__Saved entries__
════════
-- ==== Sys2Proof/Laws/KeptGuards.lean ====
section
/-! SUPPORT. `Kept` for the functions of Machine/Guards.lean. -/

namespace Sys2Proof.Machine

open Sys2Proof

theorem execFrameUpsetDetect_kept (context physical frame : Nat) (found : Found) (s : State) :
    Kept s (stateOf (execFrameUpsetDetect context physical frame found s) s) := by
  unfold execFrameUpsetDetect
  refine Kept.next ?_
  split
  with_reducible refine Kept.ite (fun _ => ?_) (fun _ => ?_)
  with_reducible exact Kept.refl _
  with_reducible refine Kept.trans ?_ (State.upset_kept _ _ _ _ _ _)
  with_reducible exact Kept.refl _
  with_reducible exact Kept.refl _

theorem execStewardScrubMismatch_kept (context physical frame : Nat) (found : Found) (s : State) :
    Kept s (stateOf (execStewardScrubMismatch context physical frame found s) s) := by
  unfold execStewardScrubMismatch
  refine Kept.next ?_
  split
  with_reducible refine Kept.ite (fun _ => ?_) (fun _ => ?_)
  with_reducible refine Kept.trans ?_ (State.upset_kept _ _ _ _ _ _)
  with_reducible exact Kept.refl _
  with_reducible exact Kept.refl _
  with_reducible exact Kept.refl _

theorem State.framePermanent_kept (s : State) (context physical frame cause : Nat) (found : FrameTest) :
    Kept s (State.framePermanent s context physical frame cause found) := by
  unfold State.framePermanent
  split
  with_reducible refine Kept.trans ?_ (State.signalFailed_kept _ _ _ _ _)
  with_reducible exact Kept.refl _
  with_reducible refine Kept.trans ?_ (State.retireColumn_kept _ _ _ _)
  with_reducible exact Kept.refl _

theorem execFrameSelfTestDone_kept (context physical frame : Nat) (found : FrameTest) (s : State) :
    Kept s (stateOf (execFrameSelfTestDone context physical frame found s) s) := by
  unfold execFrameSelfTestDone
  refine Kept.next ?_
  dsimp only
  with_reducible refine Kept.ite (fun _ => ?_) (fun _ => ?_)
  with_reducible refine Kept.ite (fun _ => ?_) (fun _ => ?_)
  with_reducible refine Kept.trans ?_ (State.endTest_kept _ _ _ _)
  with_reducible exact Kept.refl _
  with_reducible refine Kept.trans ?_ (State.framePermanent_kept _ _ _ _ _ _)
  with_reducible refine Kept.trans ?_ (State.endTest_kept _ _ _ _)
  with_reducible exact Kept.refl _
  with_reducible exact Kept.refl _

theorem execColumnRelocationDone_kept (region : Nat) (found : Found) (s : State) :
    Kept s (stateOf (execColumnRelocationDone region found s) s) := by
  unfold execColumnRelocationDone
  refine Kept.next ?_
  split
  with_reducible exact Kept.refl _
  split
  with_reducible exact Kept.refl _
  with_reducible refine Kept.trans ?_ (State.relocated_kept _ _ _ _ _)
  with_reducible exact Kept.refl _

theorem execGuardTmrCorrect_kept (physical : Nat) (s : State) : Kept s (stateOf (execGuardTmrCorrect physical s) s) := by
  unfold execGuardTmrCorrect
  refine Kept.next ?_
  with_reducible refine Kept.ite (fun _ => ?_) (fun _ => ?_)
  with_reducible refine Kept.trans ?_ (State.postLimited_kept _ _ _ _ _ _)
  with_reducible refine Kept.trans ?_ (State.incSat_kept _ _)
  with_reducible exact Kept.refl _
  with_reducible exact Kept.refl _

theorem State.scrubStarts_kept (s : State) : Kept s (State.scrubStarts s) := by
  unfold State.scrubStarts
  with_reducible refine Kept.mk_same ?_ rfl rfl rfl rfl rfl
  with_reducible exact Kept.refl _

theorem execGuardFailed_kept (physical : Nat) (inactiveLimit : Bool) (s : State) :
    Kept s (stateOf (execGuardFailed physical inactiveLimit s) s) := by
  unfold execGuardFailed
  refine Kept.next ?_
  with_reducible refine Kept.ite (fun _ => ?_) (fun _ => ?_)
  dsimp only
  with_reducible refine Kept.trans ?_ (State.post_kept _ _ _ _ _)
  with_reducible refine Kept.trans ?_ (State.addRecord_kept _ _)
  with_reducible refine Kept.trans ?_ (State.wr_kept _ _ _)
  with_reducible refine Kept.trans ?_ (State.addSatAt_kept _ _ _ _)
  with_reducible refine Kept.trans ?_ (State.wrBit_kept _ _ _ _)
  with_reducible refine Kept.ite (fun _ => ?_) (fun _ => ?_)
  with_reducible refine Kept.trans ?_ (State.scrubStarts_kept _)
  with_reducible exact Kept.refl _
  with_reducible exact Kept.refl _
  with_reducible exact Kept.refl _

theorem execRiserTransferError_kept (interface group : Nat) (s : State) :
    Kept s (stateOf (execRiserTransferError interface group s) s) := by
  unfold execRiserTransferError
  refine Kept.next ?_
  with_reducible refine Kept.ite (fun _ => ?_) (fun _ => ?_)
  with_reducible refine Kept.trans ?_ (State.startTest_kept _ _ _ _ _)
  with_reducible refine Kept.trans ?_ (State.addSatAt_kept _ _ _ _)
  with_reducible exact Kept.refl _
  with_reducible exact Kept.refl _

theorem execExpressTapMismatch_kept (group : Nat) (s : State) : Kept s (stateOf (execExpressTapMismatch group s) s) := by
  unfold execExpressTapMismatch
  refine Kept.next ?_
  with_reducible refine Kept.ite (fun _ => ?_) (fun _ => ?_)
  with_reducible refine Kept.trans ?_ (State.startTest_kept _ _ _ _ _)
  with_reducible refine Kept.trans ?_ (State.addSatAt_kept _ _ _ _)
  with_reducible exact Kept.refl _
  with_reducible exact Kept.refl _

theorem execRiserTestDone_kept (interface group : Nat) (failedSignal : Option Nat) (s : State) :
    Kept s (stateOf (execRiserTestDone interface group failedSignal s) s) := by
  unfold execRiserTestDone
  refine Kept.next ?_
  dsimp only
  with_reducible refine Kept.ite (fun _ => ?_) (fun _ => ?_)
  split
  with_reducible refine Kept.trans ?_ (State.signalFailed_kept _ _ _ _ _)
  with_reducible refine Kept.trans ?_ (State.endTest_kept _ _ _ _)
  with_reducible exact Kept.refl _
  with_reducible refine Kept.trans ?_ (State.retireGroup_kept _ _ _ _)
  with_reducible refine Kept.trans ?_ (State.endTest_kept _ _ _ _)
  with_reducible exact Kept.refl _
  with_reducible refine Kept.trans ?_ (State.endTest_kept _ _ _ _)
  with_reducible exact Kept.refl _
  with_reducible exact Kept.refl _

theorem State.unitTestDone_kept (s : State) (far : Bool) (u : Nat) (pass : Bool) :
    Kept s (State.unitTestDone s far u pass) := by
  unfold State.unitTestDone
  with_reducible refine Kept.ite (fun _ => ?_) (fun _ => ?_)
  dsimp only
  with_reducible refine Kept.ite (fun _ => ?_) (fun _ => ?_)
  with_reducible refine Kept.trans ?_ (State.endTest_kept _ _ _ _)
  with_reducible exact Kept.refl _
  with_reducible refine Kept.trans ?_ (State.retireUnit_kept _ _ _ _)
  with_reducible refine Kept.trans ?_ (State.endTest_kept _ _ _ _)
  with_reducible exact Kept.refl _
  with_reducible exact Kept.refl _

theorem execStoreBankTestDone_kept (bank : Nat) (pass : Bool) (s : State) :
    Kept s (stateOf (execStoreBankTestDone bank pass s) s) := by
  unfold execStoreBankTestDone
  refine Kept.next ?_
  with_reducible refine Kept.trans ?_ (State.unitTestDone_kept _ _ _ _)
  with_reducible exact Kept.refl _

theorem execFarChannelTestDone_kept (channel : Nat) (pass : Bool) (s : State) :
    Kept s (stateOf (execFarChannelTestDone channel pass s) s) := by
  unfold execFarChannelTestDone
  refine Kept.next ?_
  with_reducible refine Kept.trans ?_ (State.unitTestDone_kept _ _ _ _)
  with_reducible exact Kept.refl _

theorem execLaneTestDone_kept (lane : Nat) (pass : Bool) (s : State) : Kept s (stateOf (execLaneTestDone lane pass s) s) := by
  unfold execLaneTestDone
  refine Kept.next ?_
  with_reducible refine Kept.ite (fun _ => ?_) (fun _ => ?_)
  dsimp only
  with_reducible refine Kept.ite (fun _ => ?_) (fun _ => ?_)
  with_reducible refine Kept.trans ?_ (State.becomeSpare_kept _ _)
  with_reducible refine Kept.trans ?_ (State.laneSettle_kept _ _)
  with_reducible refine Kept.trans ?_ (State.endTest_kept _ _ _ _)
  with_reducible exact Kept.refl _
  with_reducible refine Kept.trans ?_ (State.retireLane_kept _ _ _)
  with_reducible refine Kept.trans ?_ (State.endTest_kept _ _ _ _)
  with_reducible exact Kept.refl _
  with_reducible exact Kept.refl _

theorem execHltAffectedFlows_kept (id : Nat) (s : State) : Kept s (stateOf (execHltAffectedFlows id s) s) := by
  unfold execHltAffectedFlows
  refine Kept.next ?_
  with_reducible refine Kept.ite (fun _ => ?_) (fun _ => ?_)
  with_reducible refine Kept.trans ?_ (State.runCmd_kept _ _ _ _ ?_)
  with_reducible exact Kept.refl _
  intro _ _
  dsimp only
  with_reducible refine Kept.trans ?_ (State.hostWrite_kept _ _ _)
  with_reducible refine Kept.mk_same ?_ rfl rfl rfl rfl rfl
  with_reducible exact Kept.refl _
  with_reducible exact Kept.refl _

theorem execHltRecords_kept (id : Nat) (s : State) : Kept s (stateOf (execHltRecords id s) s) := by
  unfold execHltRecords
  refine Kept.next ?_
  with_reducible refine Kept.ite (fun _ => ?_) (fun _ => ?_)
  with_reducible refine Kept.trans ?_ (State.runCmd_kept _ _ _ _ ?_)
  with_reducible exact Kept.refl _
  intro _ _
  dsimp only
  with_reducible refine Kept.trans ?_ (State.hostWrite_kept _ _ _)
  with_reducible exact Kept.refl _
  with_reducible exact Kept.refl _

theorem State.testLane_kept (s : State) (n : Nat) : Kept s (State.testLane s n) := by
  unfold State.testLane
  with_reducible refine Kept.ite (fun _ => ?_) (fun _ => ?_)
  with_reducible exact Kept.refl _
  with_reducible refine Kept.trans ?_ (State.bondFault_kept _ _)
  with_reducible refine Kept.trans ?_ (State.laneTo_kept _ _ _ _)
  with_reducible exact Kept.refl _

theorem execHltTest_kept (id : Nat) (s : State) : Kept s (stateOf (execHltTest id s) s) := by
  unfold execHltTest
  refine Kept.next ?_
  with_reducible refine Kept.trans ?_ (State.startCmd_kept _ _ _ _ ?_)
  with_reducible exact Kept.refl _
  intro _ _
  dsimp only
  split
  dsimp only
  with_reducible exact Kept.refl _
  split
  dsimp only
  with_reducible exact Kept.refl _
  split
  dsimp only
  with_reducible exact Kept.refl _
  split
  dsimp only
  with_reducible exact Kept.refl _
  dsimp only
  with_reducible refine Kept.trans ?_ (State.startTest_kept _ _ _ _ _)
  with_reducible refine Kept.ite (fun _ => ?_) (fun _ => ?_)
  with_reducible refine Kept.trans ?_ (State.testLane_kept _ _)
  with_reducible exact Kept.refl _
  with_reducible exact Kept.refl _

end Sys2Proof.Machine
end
════════
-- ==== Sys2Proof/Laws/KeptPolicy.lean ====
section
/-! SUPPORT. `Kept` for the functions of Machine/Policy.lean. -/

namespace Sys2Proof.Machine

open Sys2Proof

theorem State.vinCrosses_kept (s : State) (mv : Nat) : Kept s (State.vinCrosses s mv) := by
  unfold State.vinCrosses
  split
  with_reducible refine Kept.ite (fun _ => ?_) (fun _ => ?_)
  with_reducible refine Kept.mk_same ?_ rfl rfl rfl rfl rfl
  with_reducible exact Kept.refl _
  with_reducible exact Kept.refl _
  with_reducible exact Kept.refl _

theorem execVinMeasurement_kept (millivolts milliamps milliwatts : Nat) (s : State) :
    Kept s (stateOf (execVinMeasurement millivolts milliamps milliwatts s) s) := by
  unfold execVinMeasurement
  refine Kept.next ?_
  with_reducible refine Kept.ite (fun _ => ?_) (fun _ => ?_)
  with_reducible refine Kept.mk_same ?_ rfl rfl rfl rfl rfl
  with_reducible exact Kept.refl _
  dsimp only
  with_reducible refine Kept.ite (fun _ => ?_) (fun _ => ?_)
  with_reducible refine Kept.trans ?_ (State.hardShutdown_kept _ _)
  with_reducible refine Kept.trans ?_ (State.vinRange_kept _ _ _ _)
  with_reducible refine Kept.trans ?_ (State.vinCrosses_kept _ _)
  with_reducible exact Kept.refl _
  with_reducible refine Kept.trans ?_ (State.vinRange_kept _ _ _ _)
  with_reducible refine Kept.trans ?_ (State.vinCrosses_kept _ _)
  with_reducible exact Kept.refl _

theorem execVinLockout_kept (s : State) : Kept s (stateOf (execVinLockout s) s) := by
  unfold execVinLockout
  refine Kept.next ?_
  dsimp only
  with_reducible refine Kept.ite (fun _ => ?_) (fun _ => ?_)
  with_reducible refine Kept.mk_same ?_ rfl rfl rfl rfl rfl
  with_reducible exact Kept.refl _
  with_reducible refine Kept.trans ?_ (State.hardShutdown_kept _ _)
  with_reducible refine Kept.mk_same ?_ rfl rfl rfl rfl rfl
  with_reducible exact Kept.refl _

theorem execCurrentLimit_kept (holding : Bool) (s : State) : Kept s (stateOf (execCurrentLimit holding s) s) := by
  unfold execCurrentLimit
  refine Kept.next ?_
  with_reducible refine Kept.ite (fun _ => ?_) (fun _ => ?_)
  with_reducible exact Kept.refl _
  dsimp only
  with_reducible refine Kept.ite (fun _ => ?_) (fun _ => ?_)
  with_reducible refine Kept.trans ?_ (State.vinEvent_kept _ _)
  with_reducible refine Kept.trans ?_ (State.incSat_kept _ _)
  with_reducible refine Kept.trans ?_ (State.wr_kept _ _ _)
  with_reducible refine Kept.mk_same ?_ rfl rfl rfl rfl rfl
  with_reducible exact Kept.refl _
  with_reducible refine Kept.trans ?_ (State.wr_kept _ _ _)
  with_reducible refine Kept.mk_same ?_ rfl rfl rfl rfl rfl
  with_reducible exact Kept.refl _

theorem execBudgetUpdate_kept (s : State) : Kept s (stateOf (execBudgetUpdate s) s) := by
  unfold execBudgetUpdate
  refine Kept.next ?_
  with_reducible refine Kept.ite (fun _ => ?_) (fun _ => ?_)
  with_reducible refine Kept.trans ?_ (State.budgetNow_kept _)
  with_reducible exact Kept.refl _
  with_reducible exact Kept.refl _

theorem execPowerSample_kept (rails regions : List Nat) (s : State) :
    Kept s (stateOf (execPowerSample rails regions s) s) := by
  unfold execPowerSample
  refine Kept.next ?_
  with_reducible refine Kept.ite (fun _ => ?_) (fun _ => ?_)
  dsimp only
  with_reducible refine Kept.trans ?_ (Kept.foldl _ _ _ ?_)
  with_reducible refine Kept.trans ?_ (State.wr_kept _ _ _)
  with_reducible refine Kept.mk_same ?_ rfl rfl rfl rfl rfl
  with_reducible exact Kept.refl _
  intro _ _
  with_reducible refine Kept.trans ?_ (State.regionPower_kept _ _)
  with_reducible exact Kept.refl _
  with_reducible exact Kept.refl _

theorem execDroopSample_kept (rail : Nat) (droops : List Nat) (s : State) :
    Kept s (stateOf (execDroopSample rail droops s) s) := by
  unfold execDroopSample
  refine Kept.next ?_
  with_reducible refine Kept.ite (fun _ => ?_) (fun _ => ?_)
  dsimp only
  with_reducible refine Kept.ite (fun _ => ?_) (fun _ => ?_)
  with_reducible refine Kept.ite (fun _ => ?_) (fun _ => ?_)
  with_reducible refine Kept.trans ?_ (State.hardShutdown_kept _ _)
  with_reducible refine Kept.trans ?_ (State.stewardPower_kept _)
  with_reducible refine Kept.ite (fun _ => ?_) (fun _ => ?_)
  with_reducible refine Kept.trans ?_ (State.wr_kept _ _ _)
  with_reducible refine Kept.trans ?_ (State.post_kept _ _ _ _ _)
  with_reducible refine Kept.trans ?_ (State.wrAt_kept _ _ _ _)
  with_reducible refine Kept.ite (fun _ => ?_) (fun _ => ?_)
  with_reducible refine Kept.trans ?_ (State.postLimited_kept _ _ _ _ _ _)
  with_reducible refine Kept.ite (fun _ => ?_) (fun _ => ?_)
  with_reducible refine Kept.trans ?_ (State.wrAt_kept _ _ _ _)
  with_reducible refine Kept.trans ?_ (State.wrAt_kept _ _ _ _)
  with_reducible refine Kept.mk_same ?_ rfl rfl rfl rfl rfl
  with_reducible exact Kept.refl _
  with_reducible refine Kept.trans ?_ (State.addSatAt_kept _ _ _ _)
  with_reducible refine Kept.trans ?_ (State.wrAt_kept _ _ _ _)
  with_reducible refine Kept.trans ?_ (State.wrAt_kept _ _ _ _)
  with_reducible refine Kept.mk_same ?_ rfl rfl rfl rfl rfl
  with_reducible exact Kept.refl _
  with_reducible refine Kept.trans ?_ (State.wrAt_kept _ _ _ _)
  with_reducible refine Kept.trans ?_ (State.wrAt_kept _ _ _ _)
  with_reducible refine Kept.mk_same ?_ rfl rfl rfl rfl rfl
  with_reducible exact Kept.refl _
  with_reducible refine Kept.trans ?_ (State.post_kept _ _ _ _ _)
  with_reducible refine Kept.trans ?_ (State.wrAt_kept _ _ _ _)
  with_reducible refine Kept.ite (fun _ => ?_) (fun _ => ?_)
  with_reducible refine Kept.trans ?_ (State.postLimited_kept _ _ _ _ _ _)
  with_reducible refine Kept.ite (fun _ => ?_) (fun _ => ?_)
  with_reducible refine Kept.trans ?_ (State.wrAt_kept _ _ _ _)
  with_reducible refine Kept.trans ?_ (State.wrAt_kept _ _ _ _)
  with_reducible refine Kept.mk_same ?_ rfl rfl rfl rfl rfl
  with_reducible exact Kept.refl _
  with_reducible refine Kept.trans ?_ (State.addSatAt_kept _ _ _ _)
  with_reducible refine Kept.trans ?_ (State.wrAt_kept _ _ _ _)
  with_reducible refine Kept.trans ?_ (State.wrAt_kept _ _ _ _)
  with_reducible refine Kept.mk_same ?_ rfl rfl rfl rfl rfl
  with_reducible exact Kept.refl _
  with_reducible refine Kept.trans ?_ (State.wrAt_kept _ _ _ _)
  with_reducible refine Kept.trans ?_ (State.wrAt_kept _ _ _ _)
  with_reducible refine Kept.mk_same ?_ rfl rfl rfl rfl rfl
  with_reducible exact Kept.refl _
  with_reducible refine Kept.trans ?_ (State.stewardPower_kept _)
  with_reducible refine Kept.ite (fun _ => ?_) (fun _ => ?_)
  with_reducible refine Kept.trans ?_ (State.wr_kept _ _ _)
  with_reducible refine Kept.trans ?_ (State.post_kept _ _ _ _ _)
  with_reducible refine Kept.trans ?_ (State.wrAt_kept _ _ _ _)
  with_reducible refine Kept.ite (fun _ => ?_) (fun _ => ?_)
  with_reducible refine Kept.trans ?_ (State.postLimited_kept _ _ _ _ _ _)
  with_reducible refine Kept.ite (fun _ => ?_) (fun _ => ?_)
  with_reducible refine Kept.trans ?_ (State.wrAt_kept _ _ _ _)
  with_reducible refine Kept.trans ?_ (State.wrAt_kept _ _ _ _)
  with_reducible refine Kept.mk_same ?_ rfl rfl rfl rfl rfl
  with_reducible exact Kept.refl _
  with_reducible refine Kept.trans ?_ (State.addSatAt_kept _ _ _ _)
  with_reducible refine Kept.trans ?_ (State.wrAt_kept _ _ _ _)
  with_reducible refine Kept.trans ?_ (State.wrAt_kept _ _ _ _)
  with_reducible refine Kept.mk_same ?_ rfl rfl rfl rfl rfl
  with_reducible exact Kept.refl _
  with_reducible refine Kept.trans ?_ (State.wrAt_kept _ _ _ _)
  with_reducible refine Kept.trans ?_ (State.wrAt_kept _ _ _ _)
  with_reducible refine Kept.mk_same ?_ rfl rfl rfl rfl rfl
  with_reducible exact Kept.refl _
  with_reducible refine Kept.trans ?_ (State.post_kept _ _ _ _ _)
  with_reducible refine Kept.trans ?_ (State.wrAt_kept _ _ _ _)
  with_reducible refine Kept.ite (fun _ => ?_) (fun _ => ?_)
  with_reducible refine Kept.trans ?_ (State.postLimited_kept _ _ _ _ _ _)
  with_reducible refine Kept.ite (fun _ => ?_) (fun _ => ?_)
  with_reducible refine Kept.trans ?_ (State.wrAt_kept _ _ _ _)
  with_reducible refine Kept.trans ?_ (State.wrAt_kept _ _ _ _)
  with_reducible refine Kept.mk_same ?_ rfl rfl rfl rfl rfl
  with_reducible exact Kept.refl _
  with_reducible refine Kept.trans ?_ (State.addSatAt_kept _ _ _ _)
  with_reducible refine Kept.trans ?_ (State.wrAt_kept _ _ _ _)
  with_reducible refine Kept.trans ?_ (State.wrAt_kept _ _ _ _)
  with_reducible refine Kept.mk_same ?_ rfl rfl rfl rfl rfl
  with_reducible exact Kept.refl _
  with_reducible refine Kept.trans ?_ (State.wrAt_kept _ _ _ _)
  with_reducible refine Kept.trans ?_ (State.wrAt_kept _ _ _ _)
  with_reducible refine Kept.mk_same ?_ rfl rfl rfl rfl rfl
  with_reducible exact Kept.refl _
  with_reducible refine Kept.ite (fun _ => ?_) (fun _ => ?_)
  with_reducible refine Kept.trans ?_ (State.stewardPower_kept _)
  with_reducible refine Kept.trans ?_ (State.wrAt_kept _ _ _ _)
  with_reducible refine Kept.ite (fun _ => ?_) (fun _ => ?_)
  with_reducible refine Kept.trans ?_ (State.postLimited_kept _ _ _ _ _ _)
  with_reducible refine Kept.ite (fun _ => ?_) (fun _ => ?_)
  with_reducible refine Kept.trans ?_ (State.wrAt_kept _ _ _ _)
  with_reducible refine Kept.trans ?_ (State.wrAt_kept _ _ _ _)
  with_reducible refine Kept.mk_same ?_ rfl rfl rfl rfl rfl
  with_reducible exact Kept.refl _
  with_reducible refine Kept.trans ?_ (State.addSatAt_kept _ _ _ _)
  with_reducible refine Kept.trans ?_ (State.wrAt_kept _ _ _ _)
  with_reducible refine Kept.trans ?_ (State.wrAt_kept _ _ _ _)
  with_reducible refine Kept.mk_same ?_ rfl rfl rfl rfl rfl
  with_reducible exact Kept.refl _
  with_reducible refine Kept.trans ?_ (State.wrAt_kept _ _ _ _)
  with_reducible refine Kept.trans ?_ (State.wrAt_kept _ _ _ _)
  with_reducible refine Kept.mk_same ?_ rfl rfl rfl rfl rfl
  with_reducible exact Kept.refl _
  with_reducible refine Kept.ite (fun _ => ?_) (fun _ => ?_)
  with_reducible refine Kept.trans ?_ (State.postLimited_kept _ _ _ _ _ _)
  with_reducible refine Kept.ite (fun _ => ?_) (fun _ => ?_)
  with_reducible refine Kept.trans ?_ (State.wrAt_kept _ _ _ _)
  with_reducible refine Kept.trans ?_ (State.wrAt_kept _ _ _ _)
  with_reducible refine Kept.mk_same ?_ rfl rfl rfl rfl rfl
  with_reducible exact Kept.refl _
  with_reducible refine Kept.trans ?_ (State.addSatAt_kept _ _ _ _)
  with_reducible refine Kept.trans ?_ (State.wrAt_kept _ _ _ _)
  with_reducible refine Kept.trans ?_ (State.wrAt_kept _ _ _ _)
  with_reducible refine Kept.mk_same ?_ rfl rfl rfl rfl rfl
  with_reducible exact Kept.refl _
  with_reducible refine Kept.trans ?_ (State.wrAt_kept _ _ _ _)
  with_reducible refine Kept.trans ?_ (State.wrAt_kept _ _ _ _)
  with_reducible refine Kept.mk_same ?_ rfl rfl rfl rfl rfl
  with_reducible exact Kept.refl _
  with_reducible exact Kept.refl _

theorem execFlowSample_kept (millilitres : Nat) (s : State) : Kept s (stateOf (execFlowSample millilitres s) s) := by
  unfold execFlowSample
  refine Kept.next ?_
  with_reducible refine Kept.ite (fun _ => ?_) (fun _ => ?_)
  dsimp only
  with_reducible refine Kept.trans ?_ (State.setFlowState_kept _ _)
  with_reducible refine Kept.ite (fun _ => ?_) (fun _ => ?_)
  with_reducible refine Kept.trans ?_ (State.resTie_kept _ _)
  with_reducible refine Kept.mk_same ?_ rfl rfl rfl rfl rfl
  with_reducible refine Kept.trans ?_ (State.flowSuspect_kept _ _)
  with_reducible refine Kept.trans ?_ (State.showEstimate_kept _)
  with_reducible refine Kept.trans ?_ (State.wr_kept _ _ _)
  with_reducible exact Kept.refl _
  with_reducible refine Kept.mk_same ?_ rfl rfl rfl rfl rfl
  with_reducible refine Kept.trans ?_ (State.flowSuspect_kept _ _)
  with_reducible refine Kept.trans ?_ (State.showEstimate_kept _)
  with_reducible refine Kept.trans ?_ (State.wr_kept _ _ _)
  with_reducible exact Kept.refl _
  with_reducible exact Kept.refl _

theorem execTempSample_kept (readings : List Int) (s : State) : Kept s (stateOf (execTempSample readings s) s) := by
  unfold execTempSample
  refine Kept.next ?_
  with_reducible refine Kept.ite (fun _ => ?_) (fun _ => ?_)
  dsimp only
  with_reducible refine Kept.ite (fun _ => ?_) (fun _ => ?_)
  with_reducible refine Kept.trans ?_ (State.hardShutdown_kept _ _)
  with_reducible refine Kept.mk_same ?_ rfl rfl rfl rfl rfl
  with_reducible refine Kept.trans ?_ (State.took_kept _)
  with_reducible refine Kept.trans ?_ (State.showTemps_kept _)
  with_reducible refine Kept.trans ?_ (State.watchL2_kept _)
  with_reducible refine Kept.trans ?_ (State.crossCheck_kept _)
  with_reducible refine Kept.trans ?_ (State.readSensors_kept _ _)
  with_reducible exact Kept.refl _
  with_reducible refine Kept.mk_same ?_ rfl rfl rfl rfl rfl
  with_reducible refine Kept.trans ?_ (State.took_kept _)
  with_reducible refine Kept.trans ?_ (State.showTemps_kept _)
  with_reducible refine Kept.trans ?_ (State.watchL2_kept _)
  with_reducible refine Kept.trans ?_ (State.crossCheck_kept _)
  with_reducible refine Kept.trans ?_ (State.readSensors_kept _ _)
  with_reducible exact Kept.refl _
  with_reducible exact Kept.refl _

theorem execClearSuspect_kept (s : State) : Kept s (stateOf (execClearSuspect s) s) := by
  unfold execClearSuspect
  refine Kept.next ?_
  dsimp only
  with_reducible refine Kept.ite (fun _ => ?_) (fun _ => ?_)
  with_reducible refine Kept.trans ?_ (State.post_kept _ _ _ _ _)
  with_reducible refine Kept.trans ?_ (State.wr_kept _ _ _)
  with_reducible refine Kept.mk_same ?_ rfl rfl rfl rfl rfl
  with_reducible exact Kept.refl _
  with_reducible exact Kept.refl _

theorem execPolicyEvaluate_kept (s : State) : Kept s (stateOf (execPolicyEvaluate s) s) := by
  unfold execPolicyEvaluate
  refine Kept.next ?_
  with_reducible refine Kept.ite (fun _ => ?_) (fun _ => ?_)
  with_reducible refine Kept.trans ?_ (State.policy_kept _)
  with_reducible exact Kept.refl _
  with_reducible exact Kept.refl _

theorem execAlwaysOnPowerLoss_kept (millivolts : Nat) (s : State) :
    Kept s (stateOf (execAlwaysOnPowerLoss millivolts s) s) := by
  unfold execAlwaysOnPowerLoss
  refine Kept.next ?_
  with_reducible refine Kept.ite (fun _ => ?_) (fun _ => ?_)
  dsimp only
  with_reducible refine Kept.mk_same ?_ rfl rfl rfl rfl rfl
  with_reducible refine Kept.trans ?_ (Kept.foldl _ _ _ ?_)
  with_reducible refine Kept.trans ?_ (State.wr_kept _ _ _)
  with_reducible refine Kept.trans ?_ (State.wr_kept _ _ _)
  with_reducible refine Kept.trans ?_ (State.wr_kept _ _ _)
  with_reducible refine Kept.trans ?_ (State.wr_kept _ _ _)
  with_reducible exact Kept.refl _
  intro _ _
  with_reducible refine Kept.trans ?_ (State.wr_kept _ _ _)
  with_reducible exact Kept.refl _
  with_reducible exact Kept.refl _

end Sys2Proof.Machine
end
════════
__Your assignment__
Whenever the string "context" turns up in a line of the data, copy that line.

__Output for this exercise__
theorem execFrameUpsetDetect_kept (context physical frame : Nat) (found : Found) (s : State) :
    Kept s (stateOf (execFrameUpsetDetect context physical frame found s) s) := by
theorem execStewardScrubMismatch_kept (context physical frame : Nat) (found : Found) (s : State) :
    Kept s (stateOf (execStewardScrubMismatch context physical frame found s) s) := by
theorem State.framePermanent_kept (s : State) (context physical frame cause : Nat) (found : FrameTest) :
    Kept s (State.framePermanent s context physical frame cause found) := by
theorem execFrameSelfTestDone_kept (context physical frame : Nat) (found : FrameTest) (s : State) :
    Kept s (stateOf (execFrameSelfTestDone context physical frame found s) s) := by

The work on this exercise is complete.